-- ==== Sys2Proof/Machine/Access.lean ====
section
/-! DEFINITION. The interlocked accesses of a task (R96, R218): performing one in this module, sending one to another module on
an ordering stream (R361, R367), and completing one when its answer comes (R364). -/

namespace Sys2Proof.Machine

/-! ## Memory as the running task sees it -/

/-- Fill or take for writing the lines of an own-scratchpad range, without leaving the step (R231). -/
def touchLines (write : Bool) (isWindow : Bool) : List Nat → State → Got Unit
  | [], s => .ok () s
  | l :: rest, s =>
    if !isWindow then .ok () s
    else
      let filled : Got Unit := match smFind s.core.lines l with
        | some _ => .ok () s
        | none => fillLine s s.active l
      filled.bind fun _ s1 =>
        let up : Got Unit := match smFind s1.core.lines l with
          | some ln => if write && !ln.exclusive then upgradeLine s1 s1.active l else .ok () s1
          | none => .ok () s1
        up.bind fun _ s2 => touchLines write isWindow rest s2

/-- The scratchpad lines of a range. -/
def spotLines (off n : Nat) : List Nat := (List.range ((off % 128 + n + 127) / 128)).map fun i => off / 128 + i

def OwnSpot.isWindow : OwnSpot → Bool
  | .plain _ => false
  | .window _ => true

/-- The task's read of bytes in one page: own scratchpad and windows, or the place of execution, which for an own-aperture address
in a window of another launch is the window's address (R229). -/
def taskRead (va : Word) (n : Nat) (s : State) : Got (List Byte) :=
  match ownSpot s va with
  | some p => (touchLines false p.isWindow (spotLines p.off n) s).bind fun _ s1 => ownRead s1 p.off n va
  | none => agentRead (Agent.ofCore s.active) (windowAlias s va) n s

/-- The task's write of bytes in one page. -/
def taskWrite (va : Word) (b : List Byte) (s : State) : Got Unit :=
  match ownSpot s va with
  | some p => (touchLines true p.isWindow (spotLines p.off b.length) s).bind fun _ s1 => .ok () (ownStore s1 p b)
  | none => agentWrite (Agent.ofCore s.active) (windowAlias s va) b s

/-- Check that a write could perform, and make its page dirty, without writing (R222: a trap stores no byte). -/
def taskProbe (va : Word) (n : Nat) (s : State) : Got Unit :=
  match ownSpot s va with
  | some p => touchLines true p.isWindow (spotLines p.off n) s
  | none =>
    let v := windowAlias s va
    match (Agent.ofCore s.active).space s v with
    | .scratch g off =>
      if g ≠ s.active ∧ (windowAtOff (getCore s g) off).isSome then .fault ⟨causeAttribute, 3, va⟩ s else .ok () s
    | _ => (translate (Agent.ofCore s.active) .write v s).bind fun t s1 =>
      awaitHolders (holdersOf s1 t.key n true) true s1 fun s1 => .ok () s1

/-- The task's atomic: a window line of the issuing core that covers the address goes home first (R229, R291). -/
def taskRmw (va : Word) (n : Nat) (f : List Byte → Option (List Byte)) (s : State) : Got (List Byte) :=
  let v := windowAlias s va
  (flushOwnLine v s).bind fun _ s1 => agentRmw (Agent.ofCore s1.active) v n f s1

/-- Read several pieces in order. -/
def readPieces : List (Word × Nat) → State → Got (List (List Byte))
  | [], s => .ok [] s
  | p :: rest, s => (taskRead p.1 p.2 s).bind fun b s1 => (readPieces rest s1).bind fun l s2 => .ok (b :: l) s2

/-- Pieces as far as they can be read: those read so far, and how it stands. -/
def readRun : List (Word × Nat) → List (List Byte) → State → List (List Byte) × Got Unit
  | [], got, s => (got, .ok () s)
  | p :: rest, got, s =>
    match taskRead p.1 p.2 s with
    | .ok b s1 => readRun rest (got ++ [b]) s1
    | .fault f s1 => (got, .fault f s1)
    | .remote m s1 => (got, .remote m s1)
    | .held s1 => (got, .held s1)

/-- A piece that another module holds. -/
def pieceAway (s : State) (va : Word) : Bool :=
  (ownSpot s va).isNone && (match spaceOf s none none va with
    | .remote .. => true
    | _ => false)

/-- Probe and then write several pieces: a fault writes none of them. -/
def probePieces : List (Word × List Byte) → State → Got Unit
  | [], s => .ok () s
  | p :: rest, s => (taskProbe p.1 p.2.length s).bind fun _ s1 => probePieces rest s1

def writePieces : List (Word × List Byte) → State → Got Unit
  | [], s => .ok () s
  | p :: rest, s => (taskWrite p.1 p.2 s).bind fun _ s1 => writePieces rest s1

/-- The 64-byte halves of a row, which do not cross a page. -/
def rowPieces (va : Word) (n : Nat) : List (Word × Nat) := (List.range (n / 64)).map fun i => (va + word (64 * i), 64)

/-- The pieces of a row's store: a 128-byte row that is one line whole (R343), else halves. -/
def rowStores (va : Word) (b : List Byte) : List (Word × List Byte) :=
  if va.toNat % 128 = 0 ∧ b.length = 128 then [(va, b)]
  else
  (List.range ((b.length + 63) / 64)).map fun i => (va + word (64 * i), (b.drop (64 * i)).take 64)

/-! ## What an answer writes -/

/-- A loaded value as s[D] takes it (R220). -/
def loadValue (signed : Bool) (b : List Byte) : Word :=
  if signed then BitVec.ofInt 64 (signedOf (8 * b.length) (leNat b)) else word (leNat b)

/-- The tiles that rows of raw containers make (R221, R223). -/
def tilesOfRows (t : Nat) (fmt : BitVec 4) (slots : Slots) (ovp : Bool) (rows : List (List Byte)) : List (Nat × Tile) :=
  let keep := ovp && slots != Slots.identity
  let cell := fun (off stride k : Nat) => leNat (((rows.getD (k / 16) []).drop (off + stride * (k % 16))).take 4)
  if fmt = 4 then
    [(t, mkTile 4 slots keep ((Array.range 256).map (cell 0 8))),
     (t + 1, mkTile 4 Slots.identity false ((Array.range 256).map (cell 4 8)))]
  else [(t, mkTile fmt.toNat slots keep ((Array.range 256).map (cell 0 4)))]

/-- Group 64-byte pieces into rows. -/
def rowsOf (fmt : BitVec 4) (pieces : List (List Byte)) : List (List Byte) :=
  if fmt = 4 then (List.range 16).map fun i => pieces.getD (2 * i) [] ++ pieces.getD (2 * i + 1) [] else pieces

/-- The 64-byte pieces of a tile's rows in memory. -/
def tilePieces (fmt : BitVec 4) (rows : List Word) : List (Word × Nat) := rows.flatMap fun r => rowPieces r (if fmt = 4 then 128 else 64)

/-- Write the tiles that pieces of rows make (R221, R223). -/
def writeTiles (t : Nat) (fmt : BitVec 4) (slots : Slots) (ovp : Bool) (l : List (List Byte)) (s : State) : State :=
  (tilesOfRows t fmt slots ovp (rowsOf fmt l)).foldl (fun s x => setTile s x.1 x.2) s

/-- Set p1. -/
def setP1 (s : State) (v : Bool) : State := { s with task := { s.task with preds := putP s.task.preds 1 v } }

/-- Begin a wait. -/
def startWait (k : WaitKind) (deadline : Option Nat) (park : Bool) (slot : Nat) (pc : Word) (s : State) : State :=
  { s with task := { s.task with waits := s.task.waits ++ [⟨k, deadline, s.tick, slot, pc, park⟩] } }

/-! ## Streams (R361, R362, R367) -/

/-- It blocks its task until it is answered (R101, R364). -/
def Access.blocks : Access → Bool
  | .load .. | .amo .. | .cas .. | .cas128 .. | .loadTile .. | .loadRim .. | .pageOp .. | .counterRead .. | .cpq ..
  | .waitWord .. | .counterWait .. => true
  | _ => false

/-- It writes at its target (R287). -/
def Access.isWrite : Access → Bool
  | .store .. | .memberStore .. | .storeRows .. | .amo .. | .cas .. | .cas128 .. | .storeThenRaise .. | .multicast .. => true
  | _ => false

/-- A blocking access parks its task where R101 lets it: a `wait` or `tcwait` anywhere; a page operation on another module; of `cpq` only
the claim; any other to another module or the pool. -/
def Access.mayPark (a : Access) (own : Bool) : Bool :=
  match a with
  | .waitWord .. | .counterWait .. => true
  | .pageOp .. => !own
  | .cpq _ _ log => !own && log.length == 2
  | a => a.blocks && (!own || bits a.va 62 2 == 1)

/-- The deadline of a timeout: none for all ones. -/
def deadlineOf (s : State) (timeout : Word) : Option Nat :=
  if timeout = BitVec.allOnes 64 then none else some (s.tick + timeout.toNat)

/-- The deadline that a wait has got already: the read of another module's word was a part of it (R141). -/
def replyDeadline (t : Task) : Option (Option Nat) :=
  (t.waits.find? fun w => match w.kind with
    | .reply _ => w.deadline.isSome
    | _ => false).map (·.deadline)

/-- The deadline of a wait whose word or counter is still to be read (R141); a poll has none. -/
def Access.replyLimit (a : Access) (s : State) : Option Nat :=
  match a with
  | .waitWord _ _ _ t .. | .counterWait _ _ t _ => if t = 0 then none else (replyDeadline s.task).getD (deadlineOf s t)
  | _ => none

/-- Owe an access to another module, or to this one where its home holds it. -/
def oweAccess (slot : Nat) (pc : Word) (a : Access) (lane : Lane) (target : Nat) (block : Bool) (s : State) : State :=
  let s1 := oweTo slot pc true lane target a s
  if block && a.blocks then
    startWait (.reply (s.nextOwed + 1)) (a.replyLimit s) (a.mayPark (target == s.moduleId.toNat)) slot pc s1
  else s1

/-- Send what no longer has to wait at the source, in issue order. -/
def releaseHeld (g pos : Nat) (s : State) : State :=
  match getFrame s g pos with
  | none => s
  | some t =>
    let r := t.owed.foldl (fun (acc : List Owed × State) o =>
      match o.held, o.kind with
      | true, .access a k target =>
        let s1 := pinStream acc.2 g pos k target ((acc.1 ++ t.owed).any fun x => sentOn s x k)
        if mustHold s1 g pos acc.1 a k then (acc.1 ++ [o], s1)
        else (acc.1 ++ [{ o with held := false }], sendOut s1 o.id target g pos k o.nack a)
      | _, _ => (acc.1 ++ [o], acc.2)) ([], s)
    updFrame r.2 g pos fun t => { t with owed := r.1 }

/-! ## Counters and copies -/

/-- The copies of a core's channel. -/
def channelOf (s : State) (g ch : Nat) : List CopyJob := smGet [] (getCore s g).channels ch

def setChannel (s : State) (g ch : Nat) (l : List CopyJob) : State :=
  updCore s g fun c => { c with channels := smSet [] c.channels ch l }

/-- A copy as it enters a stream. -/
def CopyJob.ofPacket (b : List Byte) (issuer : Option Nat) (rerun : Bool) : CopyJob :=
  ⟨b, issuer, rerun, none, .fresh, [], [], [], false, none, none, false, 0, 0, 0⟩

/-- A copy's packet is read: `inside` a phase the copy is held, else it enters its channel (R240, R285). -/
def issueCopy (inside : Bool) (va : Word) (off ch : Nat) (b : List Byte) (s : State) : State :=
  let s1 := { s with core := { s.core with packetChannel := smPut s.core.packetChannel (off / 64) ch } }
  if inside then { s1 with task := { s1.task with heldCopies := s1.task.heldCopies ++ [⟨b, ch, va⟩] } }
  else setChannel s1 s1.active ch (channelOf s1 s1.active ch ++ [CopyJob.ofPacket b (some s1.active) false])

/-- A channel that takes no further copy outside a phase (R277). -/
def channelFull (s : State) (ch : Nat) : Bool := !phaseOpen s.task && decide (8 ≤ (channelOf s s.active ch).length)

/-- A descriptor is read: it is posted on the core's die, and s[D] takes the handle (R395). -/
def postDescriptor (d : BitVec 6) (b : List Byte) (s : State) : State :=
  match freeEntry s (dieOf s.active) with
  | none => s
  | some e =>
    let r := postOp s (dieOf s.active) e b s.task.launchId (clusterOf s.active)
    setS r.2 d r.1

/-- A counter access of the task: on this module, or a fault, or another module's. -/
def counterAt (pc name : Word) (s : State) : Got (Nat × Nat) :=
  match nameFate s name with
  | .live d i => .ok (d, i) s
  | .remote m => .remote m s
  | f => .fault (nameFault pc f) s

▶ _Work request_: Work through the records above. Copy every line with the string "enters".

▶ _Task solution_:
/-- A copy as it enters a stream. -/
/-- A copy's packet is read: `inside` a phase the copy is held, else it enters its channel (R240, R285). -/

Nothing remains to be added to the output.